TASK DIRECTIONS:
State how many lines of the listing below include the word "obtain". Give only the number.
-- Opening Marker --
theorem pathWrites_mirrored (hcfg : s.cfg = t.cfg) (p : PathCode) :
    pathWrites p (pathJob op (unmirrored pl) m t) (pathStep (unmirrored pl) p m) =
      pathWrites p (pathJob op pl m s) (pathStep pl p m) := by
  rw [pathWrites, pathWrites, pathStep_unmirrored hsizes,
    pathRows_view (sameView_mirrored hsizes hneg hrows hcfg)]
  rfl

end

/-! ### The end of a command whose path runs -/

/-- STATUS reports the error, the path and the mode of a command that has ended (R33, R34). -/
structure Reports (e : Option Err) (p : PathCode) (m : FilterMode) (s : State) : Prop where
  phase : s.phase = .idle
  done : s.done = true
  err : s.err = e
  path : s.path = some p
  mode : s.effFilter = m

theorem Reports.statusWord_eq {e : Option Err} {p : PathCode} {m : FilterMode} {s t : State} (hs : Reports e p m s)
    (ht : Reports e p m t) : statusWord s = statusWord t := by
  unfold statusWord isBusy
  rw [hs.phase, hs.done, hs.err, hs.path, hs.mode, ht.phase, ht.done, ht.err, ht.path, ht.mode]

theorem endCommand_reports {p : PathCode} {m : FilterMode} (e : Option Err) {s : State} (hund : undisturbed s = true)
    (hpath : s.path = some p) (hmode : s.effFilter = m) :
    Reports e p m (endCommand e s) ∧ (endCommand e s).mem = s.mem := by
  rw [endCommand_undisturbed e hund]
  exact ⟨⟨rfl, rfl, rfl, hpath, hmode⟩, rfl⟩

theorem covers_of_pathWrites {p : PathCode} {op : ScaleOp} {pl : Planes} {m : FilterMode} {s : State} {st : ScaleStep}
    (hsizes : LegalSizes pl) (hratio : exactRatio p pl = true) :
    Yields (Covers pl) (pathWrites p (pathJob op pl m s) st) :=
  (pathRows_covers hsizes hratio).bind fun w hw => by
    split
    · exact .ok hw
    · exact nofun

/-- The command stores its path's rows, or reports the error that they raised. -/
theorem runCommand_runs {op : ScaleOp} {f : FilterMode} {s : State} {p : PathCode} {m : FilterMode}
    (hund : undisturbed s = true) (hpre : preCheck s.cfg op (commandPlanes s) = none)
    (hp : (dispatch op (commandPlanes s) f).path = p) (hm : (dispatch op (commandPlanes s) f).mode = m)
    (hpost : postCheck s.cfg op (commandPlanes s) p = .runs) {r : Res RowWrites}
    (hwrites : pathWrites p (pathJob op (commandPlanes s) m s) (pathStep (commandPlanes s) p m) = r) :
    (∃ w, r = .ok w ∧ Reports none p m (runCommand op f s) ∧
      (runCommand op f s).mem = storeRows op (commandPlanes s) w s.mem) ∨
    ∃ e, r = .error e ∧ Reports (some e) p m (runCommand op f s) := by
  subst hp hm hwrites
  rw [runCommand_of_preCheck hpre]
  rcases runPath_cases (dispatch op (commandPlanes s) f).path op (commandPlanes s) (dispatch op (commandPlanes s) f).mode
    (selected op f s) with ⟨e, hfails, -⟩ | ⟨hshort, -⟩ | ⟨w, -, hw, hr⟩ | ⟨e, -, he, hr⟩
  · cases hpost.symm.trans hfails
  · cases hpost.symm.trans hshort
  · rw [hr]
    exact .inl ⟨w, hw, endCommand_reports none hund rfl rfl⟩
  · rw [hr]
    exact .inr ⟨e, he, And.left (endCommand_reports (some e) hund rfl rfl)⟩

theorem storeRow_unmirrored (op : ScaleOp) (pl : Planes) (r c : Nat) (d : Row) (mem : Memory) :
    storeRow op (unmirrored pl) r c d mem = storeRow op pl r c d mem := by
  induction d generalizing c mem with
  | nil => rfl
  | cons v rest ih => exact ih (c + 1) _

/-- The stores do not look at the source. -/
theorem storeRows_unmirrored (op : ScaleOp) (pl : Planes) (w : RowWrites) (mem : Memory) :
    storeRows op (unmirrored pl) w mem = storeRows op pl w mem := by
  induction w generalizing mem with
  | nil => rfl
  | cons rd rest ih =>
    rw [storeRows, storeRow_unmirrored]
    exact ih _

/-- Settles O40: the two commands have the same rows, which cover the destination. -/
theorem verticalMirrorReversesRows : Obligations.VerticalMirrorReversesRows := by
  unfold Obligations.VerticalMirrorReversesRows
  intro op f s t hunds hundt hwfs hwft hcfg pl up hneg hup hpre hpost hrows
  have hplanes : commandPlanes t = unmirrored (commandPlanes s) := hup
  have hsizes : LegalSizes (commandPlanes s) := legalSizes_of_preCheck hpre
  obtain ⟨hpath, hmode⟩ := dispatch_unmirrored hsizes op f
  have hpre' := preCheck_unmirrored hsizes hpre
  have hpost' := postCheck_unmirrored hsizes hpost
  have hreversed : RowsReversed op (commandPlanes s) s.mem t.mem := by
    dsimp only [up] at hrows
    rw [hplanes] at hrows
    exact hrows
  have hwrites := pathWrites_mirrored (m := (dispatch op pl f).mode) hsizes hneg hreversed hcfg (dispatch op pl f).path
  rw [hcfg] at hpre' hpost'
  rw [← hplanes] at hpath hmode hpre' hpost' hwrites
  refine ⟨_, _, exec_commandInstr op f s, exec_commandInstr op f t, ?_⟩
  rcases runCommand_runs hunds hpre rfl rfl hpost rfl with ⟨w, hw, hs, hmems⟩ | ⟨e, he, hs⟩
  · rcases runCommand_runs hundt hpre' hpath hmode hpost' hwrites with ⟨w', hw', ht, hmemt⟩ | ⟨e, he, -⟩
    · cases hw.symm.trans hw'
      refine ⟨hs.statusWord_eq ht, fun _ r c hr hc => ?_⟩
      have hcover := covers_of_pathWrites hsizes (exactRatio_dispatch op pl f) w hw
      rw [hmems, hmemt, hplanes, storeRows_unmirrored]
      exact dstSample_storeRows_eq hpost hcover hwfs hwft hr hc
    · cases hw.symm.trans he
  · rcases runCommand_runs hundt hpre' hpath hmode hpost' hwrites with ⟨w, hw, -⟩ | ⟨e', he', ht⟩
    · cases he.symm.trans hw
    · cases he.symm.trans he'
      refine ⟨hs.statusWord_eq ht, fun hnone => ?_⟩
      cases hs.err.symm.trans hnone

end Sys2Proof.Proofs.VerticalMirror

/-! PROOFS. The frame of a command (R37, R61, R260, R267): a scaling command keeps the host's registers and every byte outside
its destination footprint, and NOP keeps all but STATUS and STEP_*. -/

namespace Sys2Proof.Proofs.CommandFrames

open Sys2Proof Sys2Proof.Machine Sys2Proof.Proofs.StateInvariant Sys2Proof.Proofs.HostMemory
  Sys2Proof.Proofs.ReservedCommands

/-! ### The bytes that a command keeps -/

section
variable {op : ScaleOp} {s : State} {a : Nat}

theorem not_inSpans_of_not_mayChange (ha : mayChange op s a = false) :
    inSpans (dstSpans op (commandPlanes s)) a = false :=
  (Bool.or_eq_false_iff.1 ha).1

theorem not_inSpans_of_disturbed (ha : mayChange op s a = false) {c : Latched} (hphase : s.phase = .busy c true)
    {o : ScaleOp} (ho : latchedScaleOp c = some o) : inSpans (dstSpans o c.planes) a = false := by
  have hlatched := (Bool.or_eq_false_iff.1 ha).2
  simpa only [hphase, ho] using hlatched

theorem read_scrambleLatched_outside {c : Latched} {t : State}
    (ha : ∀ o, latchedScaleOp c = some o → inSpans (dstSpans o c.planes) a = false) :
    Memory.read (scrambleLatched c t).mem a = Memory.read t.mem a := by
  unfold scrambleLatched
  split
  next o ho => exact read_scrambleDst_other o c.planes t (ha o ho)
  next => rfl

/-- The end of a command changes memory only where the host has disturbed it (R73). -/
theorem read_endCommand_outside (ha : mayChange op s a = false) {t : State} (hphase : t.phase = s.phase)
    (e : Option Err) : Memory.read (endCommand e t).mem a = Memory.read t.mem a := by
  unfold endCommand
  split
  next c hbusy => exact read_scrambleLatched_outside fun o => not_inSpans_of_disturbed ha (hphase.symm.trans hbusy)
  next => rfl

theorem read_runCommand_outside (f : FilterMode) (ha : mayChange op s a = false) :
    Memory.read (runCommand op f s).mem a = Memory.read s.mem a := by
  rcases runCommand_cases op f s with ⟨e, -, hr⟩ | ⟨-, hr⟩ <;> rw [hr]
  · exact read_endCommand_outside (t := clearStatus s) ha rfl (some e)
  · refine (read_endCommand_outside ha ?_ _).trans ?_
    · exact runPath_phase ..
    · exact read_runPath_outside _ _ _ _ _ (not_inSpans_of_not_mayChange ha)

end

/-! ### The obligations -/

/-- Settles O15: the path and the end of the command each keep the host's registers and the bytes outside. -/
theorem commandFrame : Obligations.CommandFrame := by
  unfold Obligations.CommandFrame
  intro op f s
  obtain ⟨hphase, hdone⟩ := runCommand_ends op f s
  exact ⟨_, exec_commandInstr op f s, hphase, hdone, sameHostSide_runCommand op f s,
    fun _ ha => read_runCommand_outside f ha⟩

/-- Settles O16: NOP is a command that ends at once. -/
theorem nopOnlyCompletes : Obligations.NopOnlyCompletes := by
  unfold Obligations.NopOnlyCompletes
  intro f s hund
  have hnop : exec (.nop f) s = .next (endCommand none (clearStatus s)) := rfl
  rw [hnop, endCommand_clearStatus hund]

end Sys2Proof.Proofs.CommandFrames

/-! PROOFS. A scaling command runs the path that dispatch selects (R265, R266, R267): on sizes that select it, every path
answers its rows, but for the overflow of VERTICAL and the wide samples of the 12-bit paths. -/

namespace Sys2Proof.Proofs.CommandPaths

open Sys2Proof Sys2Proof.Machine Sys2Proof.Proofs.HostMemory Sys2Proof.Proofs.DispatchPairs
  Sys2Proof.Proofs.RunningPaths Sys2Proof.Proofs.PathEquivalences Sys2Proof.Proofs.ExactRatioPaths
  Sys2Proof.Proofs.CoordinatePaths Sys2Proof.Proofs.BoxWalk Sys2Proof.Proofs.RowStores
  Sys2Proof.Proofs.DoublingPaths Sys2Proof.Proofs.RunningErrors Sys2Proof.Proofs.CommandErrors

/-! ### The selected path (R140 to R155) -/

theorem dispatch_selectedWhen (op : ScaleOp) (pl : Planes) (f : FilterMode) :
    selectedWhen pl.srcW.toInt (srcHeight pl) pl.dstW.toInt pl.dstH.toInt (dispatch op pl f).mode
      (dispatch op pl f).path := by
  cases op
  case scale12 => exact select12_selectedWhen ..
  all_goals exact select_selectedWhen ..

/-- The paths that check the range of their samples (R241, R242). -/
def isTwelveBit : PathCode → Bool
  | .up2Linear12 | .up2Bilinear12 => true
  | _ => false

theorem isTwelveBit_selectPath (srcW h dstW dstH : Int) (m : FilterMode) :
    isTwelveBit (selectPath srcW h dstW dstH m) = false := by
  unfold selectPath
  extract_lets down
  have rule {c : Prop} [Decidable c] {p q : PathCode} (hp : isTwelveBit p = false) (hq : isTwelveBit q = false) :
      isTwelveBit (if c then p else q) = false :=
    iteInduction (motive := fun r => isTwelveBit r = false) (fun _ => hp) fun _ => hq
  exact rule rfl (rule rfl (rule rfl (rule rfl (rule rfl (rule rfl (rule rfl (rule rfl (rule rfl
    (rule rfl (rule rfl rfl))))))))))

/-- Only SCALE12 selects them (R155). -/
theorem scale12_of_isTwelveBit {op : ScaleOp} {pl : Planes} {f : FilterMode}
    (h : isTwelveBit (dispatch op pl f).path = true) : op = .scale12 := by
  cases op
  case scale12 => rfl
  all_goals exact absurd ((isTwelveBit_selectPath ..).symm.trans h) Bool.false_ne_true

theorem exec_pathInstr {p : PathCode} {op : ScaleOp} (hop : isTwelveBit p = true → op = .scale12) (pl : Planes)
    (m : FilterMode) (s : State) : exec (pathInstr p op pl m) s = execPath p op pl m s := by
  cases p
  case up2Linear12 | up2Bilinear12 =>
    obtain rfl := hop rfl
    rfl
  all_goals rfl

/-! ### The rows of the selected path (R210 to R253) -/

section
variable {p : PathCode} {op : ScaleOp} {pl : Planes} {m : FilterMode} {s : State}

theorem dstWidth_of_copyWidth (hsizes : LegalSizes pl) (h : pl.dstW.toInt = pl.srcW.toInt) :
    dstWidth pl = srcWidth pl :=
  (sizes_of_sameWidth hsizes (BitVec.eq_of_toInt_eq h)).2

theorem dstHeight_of_copyHeight (hsizes : LegalSizes pl) (h : pl.dstH.toInt = srcHeight pl) :
    dstHeight pl = srcHeight pl := by
  rw [hsizes.dstHeight_eq] at h
  exact_mod_cast h

/-- The path answers rows that lie in the destination. -/
def Answers (p : PathCode) (op : ScaleOp) (pl : Planes) (m : FilterMode) (s : State) : Prop :=
  ∃ w, pathRows p (pathJob op pl m s) (pathStep pl p m) = .ok w ∧ writesInside pl w = true

theorem answers_of_planeRows {F : Nat → Nat → Nat}
    (h : pathRows p (pathJob op pl m s) (pathStep pl p m) = .ok (planeRows pl F)) : Answers p op pl m s :=
  ⟨_, h, writesInside_planeRows pl F⟩

/-- A path answers on the sizes and the mode that select it, but for the two errors of a running path (R305, R307). -/
theorem answers_of_selectedWhen (hruns : pathRuns p op pl m s.cfg = true)
    (hsel : selectedWhen pl.srcW.toInt (srcHeight pl) pl.dstW.toInt pl.dstH.toInt m p)
    (hov : ¬ (p = .vertical ∧ srcHeight pl = 32768 ∧ dstHeight pl = 1)) (hnarrow : NoWideSample p op pl s.mem) :
    Answers p op pl m s := by
  have hsizes := legalSizes_of_pathRuns hruns
  have hratio := exactRatio_of_pathRuns hruns
  have hpos := hsizes.dstHeight_pos
  cases p with
  | copy =>
    obtain ⟨hwidth, hheight⟩ := hsel
    exact answers_of_planeRows
      (copyRows_ok m (dstWidth_of_copyWidth hsizes hwidth) (dstHeight_of_copyHeight hsizes hheight))
  | vertical =>
    exact answers_of_planeRows
      (verticalRows_ok hsizes (fun h => hov ⟨rfl, h⟩) (dstWidth_of_copyWidth hsizes hsel.1))
  | down34 =>
    obtain ⟨-, hwidth, hheight⟩ := sizes_of_down34 hsizes hratio
    exact answers_of_planeRows (down34Rows_ok hwidth hheight)
  | down2 =>
    obtain ⟨-, hwidth, hheight⟩ := sizes_of_down2 hsizes hratio
    exact answers_of_planeRows (down2Rows_ok hwidth hheight)
  | down38 =>
    obtain ⟨-, hwidth, hheight⟩ := sizes_of_down38 hsizes hratio
    exact answers_of_planeRows (down38Rows_ok hwidth hheight)
  | down4 =>
    obtain ⟨-, hwidth, hheight⟩ := sizes_of_down4 hsizes hratio
    exact answers_of_planeRows (down4Rows_ok hwidth hheight)
  | box => exact answers_of_planeRows (boxRows_ok hsizes (srcW_pos_of_box hruns) m)
  | up2Linear => exact answers_of_planeRows (up2LinearRows_jobRow_ok hsizes (srcWidth_of_doubles hsizes hratio))
  | up2Bilinear =>
    obtain ⟨hwidth, hheight⟩ := sizes_of_up2Bilinear (.inl rfl) hsizes hratio
    exact ⟨_, up2BilinearRows_jobRow_ok hsizes hwidth hheight, writesInside_doubledWrites hpos hheight⟩
  | bilinearUp => exact answers_of_planeRows (bilinearUpRows_ok hsizes (mode_of_pathRuns (.inl rfl) hruns))
  | bilinearDown => exact answers_of_planeRows (bilinearDownRows_ok hsizes (mode_of_pathRuns (.inr rfl) hruns))
  | simple => exact answers_of_planeRows (simpleRows_ok hsizes)
  | up2Linear12 =>
    exact answers_of_planeRows (up2Linear12Rows_ok hsizes (srcWidth_of_doubles hsizes hratio) hnarrow)
  | up2Bilinear12 =>
    obtain ⟨hwidth, hheight⟩ := sizes_of_up2Bilinear (.inr rfl) hsizes hratio
    exact ⟨_, up2Bilinear12Rows_ok hsizes hwidth hheight hnarrow, writesInside_doubledWrites hpos hheight⟩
-- Closing Marker --
ANSWER SPACE:
10